I watched my friend fall apart, into the depth of despair. She wasn't disabled, she was merely unemployed. She was a postdoctoral physiologist, then she took up IT as a means of escaping unemployment. She was punished for doing so, labelled by employers as over-qualified or inexprienced.

She was hounded so badly by the previous government, held to blame for her own situation. No matter what she did, it wasn't working. Finally, she had a nervous breakdown; the pressure of being told no matter how hard she'd worked, no matter how much she'd applied herself, she wasn't trying hard enough drove her to a nervous breakdown. She has nothing. A pile of fantastic Russell Group degrees, all worthless of course, and a pile of hankies sodden with tears, a decent GP and that's it. I doubt she'll ever get her self-esteem back, and I doubt I'll ever have my happy, cheerful confident frind back.

I'm scared for her. She's my best friend and I don't want to lose her.

Dear God! What are we doing to each other in this country!

Anonymous said...

Everything you have said is so true as to how many of feel this way. Only the bad press seems to be printed or on TV. Your word express just how I feel.

Yours and some of the comments make me feel I am not alone.

Anonymous said...

I feel ALL of those things you mentioned in your blog. I have become paranoid. I am disabled and have high mobility needs because I cannot walk very far at a good pace, I can walk slowly and short distance. If I do attempt it I am off my feet for a couple of days. This government have a lot to answer for.

Anonymous said...

Thank you so much for putting into words exactly how I feel.

Anonymous said...

Thank you for this post. I have Fibromyalgia, Arthritis, Depression & Addisons. On my bad days I cannot make it out of bed - people only see me on my very best days. I regularly get comments from people who I thought would know better saying 'But you look so well, can you really not work?'
I've taken to walking with my sticks, even on the odd occasion when I don't need them as I'm afraid that despite the support of my MP at my appeal, (which was successful) someone will report me as a fraud.
It feels like if we do our best to be as well as we can be, to be proud of what we can still achieve then we're penalised for it.
I was a CEO of a successful million pound turnover business, with a great lifestyle and loving relationship.
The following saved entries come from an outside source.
/-- The worst case of a step, before FAULT_ALLOW. -/
def State.worst (s : State) (o : Nat) (p : Plan) (l : Lode) (x : PStep) : Nat :=
  let d := p.desc x
  match x.eng with
  | none => 0
  | some .host => 3 + ceilDiv (outDesc d).bytes 128
  | some .ladle => ladleWorst (ladleDesc d) (match p.mates l x with | y :: _ => y.share | [] => 0)
  | some .punch =>
    let b := bagSet d
    let n := ceilDiv (b.maxIdx + b.oneMax) x.laneCount
    4 + ceilDiv n 256 + (if s.bagRemap o b then 2 + ceilDiv n 64 else 0)
  | some .solder => let u := updDesc d; 4 + ceilDiv (u.towerCap * u.maxDim) 128
  | some .vault =>
    (match p.role l x with
    | some .gather =>
      let b := bagSet d
      1 + max (ceilDiv (b.vaultCap * b.maxPitch) (10 * x.share)) (ceilDiv (128 * b.vaultCap) (7 * x.share)) + 2 +
        ceilDiv ((b.bags + b.oneMax) * b.maxDim) 16384
    | some .update =>
      let u := updDesc d
      1 + max (ceilDiv (3 * u.vaultCap * u.maxCopy) (10 * x.share)) (ceilDiv (256 * u.vaultCap) (7 * x.share)) + 2
    | some .ladle => ladleWorst (ladleDesc d) x.share
    | some .slab => tarnWorst (tarnDesc d) x.share
    | none => 0)
  | some .anvil =>
    let a := anvilDesc d
    let base := 5 + max (max a.cTerm (s.anvilRMax p.descCtx l x a)) a.vTerm
    if a.queue && decide (16 < a.tiles) then
      (match p.consumerOf l x with
      | some y =>
        (match (plPopTicks (p.desc y))[a.tiles - 17]? with
        | some t => max base (t + y.start - x.start + 2)
        | none => x.duration + 1)
      | none => base)
    else base
  | some .planisher => plWorst d
  | some .tarn => tarnWorst (tarnDesc d) (match p.mates l x with | y :: _ => y.share | [] => 0)
  | some .riddle => ridWorst (ridDesc d)
  | some .causeway =>
    let r := remDesc d
    let body := if r.push then 32 + r.bytes else 32 + 8 * l.bagCap
    2 + ceilDiv (r.reqs * ceilDiv body 228) 3
where
  /-- R169. -/
  ladleWorst (g : LadleDesc) (share : Nat) : Nat :=
    let m := b2n g.srcVault + b2n g.dstVault
    let q := if m = 0 then 0 else
      max (ceilDiv (m * g.vaultBytes) (10 * share)) (ceilDiv (128 * m * ceilDiv g.vaultBytes 1024) (7 * share))
    2 + max (ceilDiv g.bytes 4096) q
  /-- R352. -/
  tarnWorst (t : TarnDesc) (share : Nat) : Nat :=
    let q := max (ceilDiv (4096 * t.vaultCap) (10 * share)) (ceilDiv (512 * t.vaultCap) (7 * share))
    match t.op with
    | 0 => 1 + max (ceilDiv t.winBytes 32768) q
    | 1 => 2 + max (ceilDiv (t.newEv * t.layers * 4 * t.kvDim) 32768) q
    | 2 => 2 + ceilDiv (t.beams * (t.pos + 1) * (2 + 4 * t.layers * t.kvDim)) 32768
    | 3 => 2 + q
    | _ => 1 + q

/-- Code 9 (R164). -/
def State.check9 (s : State) (o : Nat) (p : Plan) : Verdict :=
  firstFail p.lodes (fun _ l => firstFail (p.stepsOf l) (fun j x =>
    need 9 (l.firstStep + j) (decide (s.worst o p l x + (if x.pageable then l.faultAllow else 0) ≤ x.duration))))

/-! ## Codes 10 to 12 -/

/-- The import entries that match a grant reference of an owner (R379): the CW_IMP registers of Causeway page 0. The
PF has none. -/
def State.importOf (s : State) (o : Nat) (g : GrantRef) : Option Nat :=
  (List.range 64).find? (fun i => s.rdi F.CW_IMP_VALID 0 i == 1 && s.rdi F.CW_IMP_POLDER 0 i == o &&
    s.rdi F.CW_IMP_PEER 0 i == g.peer && s.rdi F.CW_IMP_GRANT 0 i == g.grant && decide (g.reqPerFrame ≤ s.rdi F.CW_IMP_RATE 0 i))

/-- Code 10 (R179, R379): every grant reference matches an import entry, and every remote step names a reference. -/
def State.check10 (s : State) (o : Nat) (p : Plan) : Verdict :=
  Verdict.or (firstFail p.grants (fun i g => need 10 i (s.importOf o g).isSome)) <|
  firstFail p.steps (fun i x => need 10 i (!x.remote || decide (x.grant < p.grants.length)))

/-- Code 11: no booked engine is benched. -/
def State.check11 (s : State) (p : Plan) : Verdict :=
  firstFail p.lodes (fun _ l => firstFail (p.stepsOf l) (fun j x =>
    need 11 (l.firstStep + j) (x.lanes.all (fun n => !s.benched n))))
All that has been lost. Do people really think that this is a choice and that I prefer to have to justify my very existence at every turn?
So thank you Penny, for voicing so clearly what many of us a facing everyday.

LitlLinden said...

Thanks for writing this Penny. It has spurred me on to write my own post about something I have been thinking on the past few weeks.

I write a blog that takes a special interest in MUS (Medically Unexplained Illness - a horrible term but the only one we've got to refer to the phenomenon of living with an illness but without a diagnosis in the normal sense of the word). This group of people knows what it is to fight for legitimacy. On my blog I have written about Dr Nettleton's research into how living with MUS effects people.
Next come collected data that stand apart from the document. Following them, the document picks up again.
-- ==== Sys2Proof/Machine/Epochs.lean ====
section
/-! DEFINITION. Live updates: the Solder, its entries, and the epoch domain (spec/11_live_updates.md, R252 to R279). -/

namespace Sys2Proof.Machine
open Sys2Proof

/-! ## Batches (R262, R264) -/

/-- A head and the place of its payload (Table — Update entry). -/
structure UpdEntry where
  row : Nat
  slot : Nat
  op : Nat
  pfmt : Nat
  pay : Nat
  vault : Nat
  deriving DecidableEq, Repr

/-- The operations of an entry. -/
def opAssign : Nat := 0
def opAdd : Nat := 1
def opSgd : Nat := 2
def opAdagrad : Nat := 3

/-- Bytes of an entry's payload. -/
def payBytes (t : TableSlot) (pfmt : Nat) : Nat :=
  if pfmt = 0 then 4 * t.dim else if pfmt = 1 then 2 * t.dim else t.payload

/-- A batch header is legal (Table — Batch header). -/
def batchLegal (u : UpdDesc) (h : List Byte) : Bool :=
  h.length == 32 && decide (numAt h 0 4 ≤ u.maxEntries) && isFin32 (numAt h 8 4) &&
  (match fp32 (numAt h 0xC 4) with | .fin n m _ => !n && decide (m ≠ 0) | _ => false) &&
  decide (numAt h 0x10 1 ≤ 1) && numAt h 0x11 15 == 0

/-- The entry at byte offset `off` after the header, or the code of its fault (R264). A row in a vault that the paired
vault-lane step does not book counts as one whose lane is not booked (notes/assumptions/37.md). -/
def State.entryAt (s : State) (a : Act) (u : UpdDesc) (body : List Byte) (off : Nat) (used : List Nat) :
    Except Err (UpdEntry × Nat) :=
  if body.length < off + 16 then .error .indexRange else
  let row := numAt body off 8
  let w := numAt body (off + 8) 8
  let slot := w % 1024
  let op := bitsOf w 10 4
  let pfmt := bitsOf w 14 2
  if 4 ≤ op ∨ pfmt = 3 ∨ (pfmt = 2 ∧ op ≠ opAssign) ∨ w / 2 ^ 16 ≠ 0 then .error .indexRange else
  match s.table a.run.owner slot with
  | none => .error .indexRange
  | some t =>
    if t.closing.isSome ∨ t.live = false ∨ t.rows ≤ row ∨ u.maxDim < t.dim ∨ (op = opAdagrad ∧ t.acc = false) then
      .error .indexRange else
    let size := 16 + roundUp (payBytes t pfmt) 16
    if body.length < off + size then .error .indexRange else
    match s.xlatePinned a.run.ctx (t.rowVa row) true with
    | .vault x =>
      (match s.locate x with
      | none => .error .faultPinned
      | some (v, _) =>
        if s.retired v then .error .vaultRetired
        else if !a.step.books (0x110 + v / 32) || !(a.plan.mates a.lode a.step).any (fun y => y.books v) then
          .error .indexRange
        else if u.vaultCap ≤ used.count v ∨ u.towerCap ≤ (used.filter (fun y => y / 32 == v / 32)).length then
          .error .bagOverCap
        else .ok ({ row := row, slot := slot, op := op, pfmt := pfmt, pay := off + 16, vault := v }, off + size))
    | .mere _ => .error .indexRange
    | .host _ => .error .faultPinned
    | .fail _ => .error .faultPinned

/-- Distribute entries in batch order up to the first fault: the entries, and the fault's code. -/
def State.distribute (s : State) (a : Act) (u : UpdDesc) (body : List Byte) : Nat → Nat → List Nat → List UpdEntry × Option Err
  | 0, _, _ => ([], none)
  | n + 1, off, used =>
    match s.entryAt a u body off used with
    | .error e => ([], some e)
    | .ok (x, off') =>
      let (t, e) := s.distribute a u body n off' (x.vault :: used)
      (x :: t, e)
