-- ==== Sys2Proof/Machine/Remote.lean ====
section
/-! DEFINITION. Remote requests, export grants and the service of peers (spec/16_causeway.md, R371, R375 to R386;
spec/19_background_integrity.md, R445). -/

namespace Sys2Proof.Machine
open Sys2Proof

/-! ## Time -/

/-- A tick lasts 16 CCLK cycles: 160 ns divided by this number at level L (spec/02, Table — Figures). -/
def tickDen : Nat → Nat
  | 0 => 16
  | 1 => 13
  | 2 => 10
  | _ => 6

/-- The divisor at the level in force. -/
def State.tickDen (s : State) : Nat := Machine.tickDen (s.rd F.JCT_CEIL_CUR_LEVEL 0)

/-- The kind that the frame in force gives to a tick of a lane. -/
def State.kindAtTick (s : State) (l t : Nat) : TickKind :=
  match s.frame with
  | none => .idle
  | some f => f.kind l ((t + f.length - s.rd F.RV_FRAME_START_TICK 0 % max 1 f.length) % max 1 f.length)

/-- The tick that ends `n` SERVICE ticks of a lane, counted from tick `t`. -/
def State.serveEnd (s : State) (l : Nat) : Nat → Nat → Nat → Option Nat
  | 0, _, _ => none
  | fuel + 1, t, n =>
    if n = 0 then some t
    else if s.kindAtTick l t = .service then (if n = 1 then some (t + 1) else s.serveEnd l fuel (t + 1) (n - 1))
    else s.serveEnd l fuel (t + 1) n

/-! ## The requester (R380 to R382, R385) -/

/-- The port of a remote step: the Causeway lane it books. -/
def Act.port (a : Act) : Nat := a.step.lane - 0x140

/-- The grant reference of a remote step. -/
def Act.grantRef (a : Act) : Option GrantRef := a.plan.grants[a.step.grant]?

/-- The deadline of every request of a step. -/
def Act.deadline (a : Act) : Nat := a.run.admittedAt + a.step.start + a.step.duration

/-- A TAG that no outstanding request has. Tags are unique over all owners. -/
def State.newTag (s : State) : Nat × State :=
  let t0 := SMap.get 0 s.nextTag 0
  let used (t : Nat) : Bool := s.requests.any (fun q => q.open_ && q.tag == t)
  let t := (((List.range (s.requests.length + 1)).map (fun i => (t0 + i) % 2 ^ 32)).find? (fun t => !used t)).getD t0
  (t, { s with nextTag := SMap.put 0 s.nextTag 0 ((t + 1) % 2 ^ 32) })

/-- The bounds of bag r of a remote GATHER, when the staged input holds them and its indices. -/
def remBag (a : Act) (d : RemDesc) (r : Nat) : Option (Nat × Nat) :=
  if !a.inInput d.offsIn (4 * (d.reqs + 1)) then none else
  let lo := u32At a.input d.offsIn r
  let hi := u32At a.input d.offsIn (r + 1)
  if lo ≤ hi ∧ a.inInput d.idxIn (8 * hi) = true then some (lo, hi) else none

/-- The header of a request (Table — Request header). -/
def reqHeader (op grant rows tag budget dstOff len : Nat) : List Byte :=
  leBytes 1 op ++ leBytes 1 grant ++ leBytes 2 rows ++ leBytes 4 tag ++ leBytes 4 budget ++ leBytes 4 0 ++
  leBytes 4 dstOff ++ leBytes 2 len ++ leBytes 10 0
Today I published a post to draw attention the the fact that ALL sick and disabled people are beginning to experience the same social implications that people with MUS suffer.

The social attitude towards chronic health problems and disability does matter.

I would like to encourage everyone to go to my blog and have a look at my analysis, I'd love some feedback!

Go to: http://tinyurl.com/82a2z4w

Anonymous said...

Absolutely brilliant post. I am sure many go on to feel that when they are out and about they are wondering what is going on in the minds of the so called able-bodied. Are they saying "you're not really disabled" for example.

I worry where this will all end.

Anonymous said...

What is really really upsetting about all this is that David Cammeron's son had Cerebral Palsy. One would think he of all people have an idea of what families with a disabled member go through and what the person with the disability goes through.

Makes you wonder if Cameron had much contact with his son.